• What this task involves: Transcribe the listing below only from the line with "(t.chip k).regs = (BitVec.ofNat" up to and including the line with "rw [List.getElem?_eq_getElem (by".

• Input records:
/-! ## Display effect -/

/-- R130: a character that fits stands at its six cells, and every other byte reads as before. -/
theorem displayEffect_char {page : Byte} (hp : page.toNat < 8) {c : Nat} (hc : CharFits c) (ch : Byte) {s : State}
    (hb : s.cfg.basesValid = true) (k : Option ChipId) :
    let t := displayEffect k (wcharBus s.cfg page (BitVec.ofNat 8 c) ch) s
    (∀ i (h : i < 6), t.ddram (chipOf (BitVec.ofNat 8 c)) (page.setWidth 3) (lcolOf (BitVec.ofNat 8 (c + i))) =
      some ((charBytes s.cfg ch)[i]'h)) ∧
    s.BytesOutside t (CharCell page c) := by
  set col := BitVec.ofNat 8 c with hcol
  have hlt : col.toNat < 128 := by rw [hcol, toNat_column hc.lt]; exact hc.lt
  have hle : (lcolOf col).toNat ≤ 58 := hc.lcol_le
  have hlen : (charBytes s.cfg ch).length = 6 := rfl
  have hchip := positioned_chip s page col
  obtain ⟨hbytes, hframe, -⟩ := displayEffect_run (charBytes s.cfg ch) (k := chipOf col) (s := s.positioned page col)
    (y := lcolOf col) (by rw [hchip]) (by omega)
  rw [← displayEffect_wchar hp hlt hb k, hchip] at hbytes hframe
  refine ⟨fun i hi => ?_, fun j p l hne => ?_⟩
  · rw [hc.lcol_add hi]
    exact hbytes i hi
  · rw [hframe j p l, positioned_ddram]
    rintro ⟨rfl, rfl, hfrom, hto⟩
    refine hne ⟨rfl, l.toNat - (lcolOf col).toNat, by omega, rfl, ?_⟩
    rw [hc.lcol_add (by omega), ← hcol]
    apply BitVec.eq_of_toNat_eq
    rw [BitVec.toNat_add, BitVec.toNat_ofNat]
    have hl := l.isLt
    omega

/-- The bus trace of a list of characters and their columns (R142). -/
def charsBus (cfg : Config) (page : Byte) (ps : List (Nat × Byte)) : List BusEntry :=
  ps.flatMap fun p => wcharBus cfg page (BitVec.ofNat 8 p.1) p.2

/-- Characters that fit and do not overlap stand at their cells, and every other byte reads as before. -/
theorem displayEffect_chars {page : Byte} (hp : page.toNat < 8) (ps : List (Nat × Byte)) {s : State}
    (hb : s.cfg.basesValid = true) (hfits : ∀ p ∈ ps, CharFits p.1) (hapart : ps.Pairwise fun p q => p.1 + 6 ≤ q.1)
    (k : Option ChipId) :
    let t := displayEffect k (charsBus s.cfg page ps) s
    (∀ p ∈ ps, ∀ i (h : i < 6), t.ddram (chipOf (BitVec.ofNat 8 p.1)) (page.setWidth 3)
      (lcolOf (BitVec.ofNat 8 (p.1 + i))) = some ((charBytes s.cfg p.2)[i]'h)) ∧
    s.BytesOutside t (fun j q l => ∃ p ∈ ps, CharCell page p.1 j q l) := by
  induction ps generalizing s k with
  | nil => exact ⟨nofun, fun _ _ _ _ => rfl⟩
  | cons p ps ih =>
    obtain ⟨hfit, hfits⟩ := List.forall_mem_cons.mp hfits
    obtain ⟨hafter, hapart⟩ := List.pairwise_cons.mp hapart
    set bus := wcharBus s.cfg page (BitVec.ofNat 8 p.1) p.2 with hbus
    obtain ⟨hbytes, hframe⟩ := displayEffect_char hp hfit p.2 hb k
    rw [← hbus] at hbytes hframe
    have hcfg : (displayEffect k bus s).cfg = s.cfg := displayEffect_cfg ..
    obtain ⟨gbytes, gframe⟩ := ih (s := displayEffect k bus s) (by rw [hcfg]; exact hb) hfits hapart (receiver k bus)
    rw [hcfg] at gbytes gframe
    have hsplit : displayEffect k (charsBus s.cfg page (p :: ps)) s =
        displayEffect (receiver k bus) (charsBus s.cfg page ps) (displayEffect k bus s) := displayEffect_append k bus _ s
    simp only [hsplit]
    refine ⟨List.forall_mem_cons.mpr ⟨fun i hi => ?_, gbytes⟩, fun j q l hne => ?_⟩
    · rw [gframe, hbytes i hi]
      rintro ⟨q, hq, hcell⟩
      exact CharCell.apart hfit (hfits q hq) (hafter q hq) hi hcell
    · rw [gframe, hframe]
      · exact fun hcell => hne ⟨p, List.mem_cons_self, hcell⟩
      · rintro ⟨r, hr, hcell⟩
        exact hne ⟨r, List.mem_cons_of_mem p hr, hcell⟩

/-! ## Placements -/

/-- R143, R144: the first character of a string stands at the snapped cursor, the others are placed from six columns
further on. -/
theorem placements_cons (cur : Nat) (ch : Byte) (text : List Byte) : ∃ c, cur ≤ c ∧ (c ≤ 58 ∨ 64 ≤ c) ∧
    (placements cur (ch :: text) = [(c, ch)] ∨ placements cur (ch :: text) = (c, ch) :: placements (c + 6) text) := by
  set c := if cur < 64 ∧ 64 < cur + 6 then 64 else cur with hc
  refine ⟨c, by rw [hc]; split <;> omega, by rw [hc]; split <;> omega, ?_⟩
  simp only [placements, ← hc]
  split
  · exact .inl rfl
  · exact .inr rfl

/-- R143: no placed character straddles the seam, and each stands at or after the cursor. -/
theorem placements_from (cur : Nat) (text : List Byte) :
    ∀ p ∈ placements cur text, cur ≤ p.1 ∧ (p.1 ≤ 58 ∨ 64 ≤ p.1) := by
  induction text generalizing cur with
  | nil => exact nofun
  | cons ch text ih =>
    obtain ⟨c, hcur, hseam, heq | heq⟩ := placements_cons cur ch text <;> rw [heq]
    · exact List.forall_mem_singleton.mpr ⟨hcur, hseam⟩
    · refine List.forall_mem_cons.mpr ⟨⟨hcur, hseam⟩, fun p hp => ?_⟩
      obtain ⟨hle, hseam'⟩ := ih (c + 6) p hp
      exact ⟨by omega, hseam'⟩

/-- R142: of two placed characters the later stands six columns after the earlier, or further. -/
theorem placements_apart (cur : Nat) (text : List Byte) :
    (placements cur text).Pairwise fun p q => p.1 + 6 ≤ q.1 := by
  induction text generalizing cur with
  | nil => exact .nil
  | cons ch text ih =>
    obtain ⟨c, -, -, heq | heq⟩ := placements_cons cur ch text <;> rw [heq]
    · exact List.pairwise_singleton _ _
    · exact List.pairwise_cons.mpr ⟨fun q hq => (placements_from (c + 6) text q hq).1, ih (c + 6)⟩

/-- Settles O46: the display effect of the string's bus trace is that of its placed characters. -/
theorem wstrPicture : Obligations.WstrPicture := by
  intro page column len text s hr hlen ht hp hc hedge ha hb h
  obtain ⟨u, t, he, hst, -, -, -, -, -, -, hram⟩ :=
    everyOperationFollowsItsBusTrace (.wstr page column len) text s hr rfl hlen ht ha h
  have hdd : ∀ k p l, t.ddram k p l =
      (displayEffect (s.pins.selected s.cfg) (charsBus s.cfg page (placements column.toNat text)) s).ddram k p l :=
    fun k p l => congrArg (Memory.read · (ddramKey k p l)) hram
  have hfits : ∀ p ∈ placements column.toNat text, CharFits p.1 := by
    intro p hmem
    obtain ⟨-, hseam⟩ := placements_from _ _ p hmem
    have hle := hedge p hmem
    unfold CharFits
    omega
  obtain ⟨hbytes, hframe⟩ := displayEffect_chars hp _ hb hfits (placements_apart _ text) (s.pins.selected s.cfg)
  refine ⟨u, t, he, hst, fun c ch hmem i hi => (hdd ..).trans (hbytes (c, ch) hmem i hi), fun k p l hne => ?_⟩
  rw [hdd, hframe k p l]
  rintro ⟨⟨c, ch⟩, hmem, hpage, i, hi, hk, hl⟩
  exact hne ⟨hpage, c, ch, i, hmem, hi, hk, hl⟩

end Sys2Proof.Machine
end

section
/-! SUPPORT and the settling of O44, O51, O52 and O53: the display effect of whole rows of 64 bytes (R48, R140), and CLEAR
and BAR from their acceptance to their end (R140, R141, R148 to R150). -/

namespace Sys2Proof.Machine

/-! ## Whole rows -/

theorem chipOf_base (k : ChipId) : chipOf (chipBase k) = k := by cases k <;> rfl

theorem lcolOf_base (k : ChipId) : lcolOf (chipBase k) = 0 := by cases k <;> rfl

theorem chipBase_lt (k : ChipId) : (chipBase k).toNat < 128 := by cases k <;> decide

theorem rowBus_eq (cfg : Config) {p : Nat} (hp : p < 8) (k : ChipId) (bytes : List Byte) :
    rowBus cfg p k bytes = gotoBus cfg (BitVec.ofNat 8 p) (chipBase k) ++ bytes.map .data := by
  cases k with
  | chip1 => exact (gotoBus_row cfg hp bytes).1.symm
  | chip2 => exact (gotoBus_row cfg hp bytes).2.symm

/-- R48, R140: a row holds its 64 bytes, and its chip's cursor stands after the last column of the row's page. -/
theorem displayEffect_row {p : Nat} (hp : p < 8) (k : ChipId) {bytes : List Byte} (hn : bytes.length = 64) {s : State}
    (hb : s.cfg.basesValid = true) (r : Option ChipId) :
    let t := displayEffect r (rowBus s.cfg p k bytes) s
    (∀ j q (l : BitVec 6), t.ddram j q l = if q.toNat = p ∧ j = k then bytes[l.toNat]? else s.ddram j q l) ∧
    (t.chip k).regs = (BitVec.ofNat 3 p, s.cfg.colAfter63, (s.chip k).Z, (s.chip k).ON) ∧
    ∀ j, j ≠ k → t.chip j = s.chip j := by
  set page := BitVec.ofNat 8 p with hpage
  have hlt : page.toNat < 8 := by rw [hpage, BitVec.toNat_ofNat]; omega
  have hX : (page.setWidth 3).toNat = p := by rw [toNat_setWidth_page hlt, hpage, BitVec.toNat_ofNat]; omega
  obtain ⟨hgoto, hrecv⟩ := displayEffect_goto hlt (chipBase_lt k) hb r
  have hchip := positioned_chip s page (chipBase k)
  rw [chipOf_base, lcolOf_base] at hchip
  have hrun := displayEffect_run bytes (k := k) (s := s.positioned page (chipBase k)) (y := 0) (by rw [hchip])
    (by rw [hn]; decide)
  obtain ⟨hbytes, hframe, hregs, hothers⟩ := hrun
  rw [hchip] at hbytes hframe hregs
  rw [rowBus_eq s.cfg hp, displayEffect_append, hgoto, hrecv, chipOf_base]
  refine ⟨fun j q l => ?_, ?_, fun j hj => ?_⟩
  · have hl := l.isLt
    split
    · next h =>
      obtain ⟨hq, rfl⟩ := h
      obtain rfl : q = page.setWidth 3 := BitVec.eq_of_toNat_eq (hq.trans hX.symm)
      have hcol : (0 : BitVec 6) + BitVec.ofNat 6 l.toNat = l := by simp
      rw [List.getElem?_eq_getElem (by omega), ← hbytes l.toNat (by omega), hcol]
    · next h =>
      rw [hframe j q l, positioned_ddram]
      rintro ⟨rfl, rfl, -⟩
      exact h ⟨hX, rfl⟩
  · have hend : columnEnd s.cfg 0 64 = s.cfg.colAfter63 := by simp [columnEnd]
    have hp3 : page.setWidth 3 = BitVec.ofNat 3 p := BitVec.eq_of_toNat_eq (by rw [hX, BitVec.toNat_ofNat]; omega)
    rw [hregs, hn, positioned_cfg, hend, hp3]
  · rw [hothers j hj, positioned_other s page (by rwa [chipOf_base])]

/-- The bus trace of rows, each a page of a chip, that are overwritten with the same bytes (R140, R148). -/
def rowsBus (cfg : Config) (bytes : List Byte) (rows : List (Nat × ChipId)) : List BusEntry :=
  rows.flatMap fun r => rowBus cfg r.1 r.2 bytes

/-- A chip's registers after rows: each row of the chip leaves its page and the column after the last one (R48). -/
def rowsRegs (cfg : Config) (j : ChipId) (rows : List (Nat × ChipId))
    (regs : BitVec 3 × Option (BitVec 6) × BitVec 6 × Bool) : BitVec 3 × Option (BitVec 6) × BitVec 6 × Bool :=
  rows.foldl (fun regs r => if r.2 = j then (BitVec.ofNat 3 r.1, cfg.colAfter63, regs.2.2) else regs) regs
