-- ==== Sys2Proof/Word.lean ====
section
/-! DEFINITION. The word type of the block: every register, every element of every memory and every
command word is one 32-bit word (00_scope.md R6 `IDX_W`, R8; 20_memory.md R70). -/

namespace Sys2Proof

/-- A 32-bit word, read as a `u32` or as an `f32` as the rule at hand says (R8). Bit 0 is the least
significant bit. -/
abbrev Word := BitVec 32

/-- The word that is the `u32` 0 and the `f32` `+0.0` (R9). -/
abbrev zeroWord : Word := 0#32

end Sys2Proof
end

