-- ==== Sys2Proof/Machine/Step.lean ====
section
/-! DEFINITION. One step of the machine: the host's next move (20_memory.md R86; log 1). The block has
no program counter and fetches nothing (10_state.md R28): the order of commands is the order in which the
host issues them. -/

namespace Sys2Proof.Machine

/-- The host's next move is made; when the host has none, the block is idle and holds its state (R272,
log 19). -/
def step (s : State) : Host.Outcome State Fault Refusal :=
  match s.host with
  | [] => .next s
  | m :: rest => hostMove m { s with host := rest }

/-- `s` with this command word as the host's next move (log 1): the very next step issues it. -/
def State.withFetchWord (s : State) (nbits w : Nat) : State :=
  { s with host := .command (BitVec.ofNat 32 (w % 2 ^ nbits)) :: s.host }

end Sys2Proof.Machine
end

• Response:
    (t.chip k).regs = (BitVec.ofNat 3 p, s.cfg.colAfter63, (s.chip k).Z, (s.chip k).ON) ∧
    ∀ j, j ≠ k → t.chip j = s.chip j := by
  set page := BitVec.ofNat 8 p with hpage
  have hlt : page.toNat < 8 := by rw [hpage, BitVec.toNat_ofNat]; omega
  have hX : (page.setWidth 3).toNat = p := by rw [toNat_setWidth_page hlt, hpage, BitVec.toNat_ofNat]; omega
  obtain ⟨hgoto, hrecv⟩ := displayEffect_goto hlt (chipBase_lt k) hb r
  have hchip := positioned_chip s page (chipBase k)
  rw [chipOf_base, lcolOf_base] at hchip
  have hrun := displayEffect_run bytes (k := k) (s := s.positioned page (chipBase k)) (y := 0) (by rw [hchip])
    (by rw [hn]; decide)
  obtain ⟨hbytes, hframe, hregs, hothers⟩ := hrun
  rw [hchip] at hbytes hframe hregs
  rw [rowBus_eq s.cfg hp, displayEffect_append, hgoto, hrecv, chipOf_base]
  refine ⟨fun j q l => ?_, ?_, fun j hj => ?_⟩
  · have hl := l.isLt
    split
    · next h =>
      obtain ⟨hq, rfl⟩ := h
      obtain rfl : q = page.setWidth 3 := BitVec.eq_of_toNat_eq (hq.trans hX.symm)
      have hcol : (0 : BitVec 6) + BitVec.ofNat 6 l.toNat = l := by simp
      rw [List.getElem?_eq_getElem (by omega), ← hbytes l.toNat (by omega), hcol]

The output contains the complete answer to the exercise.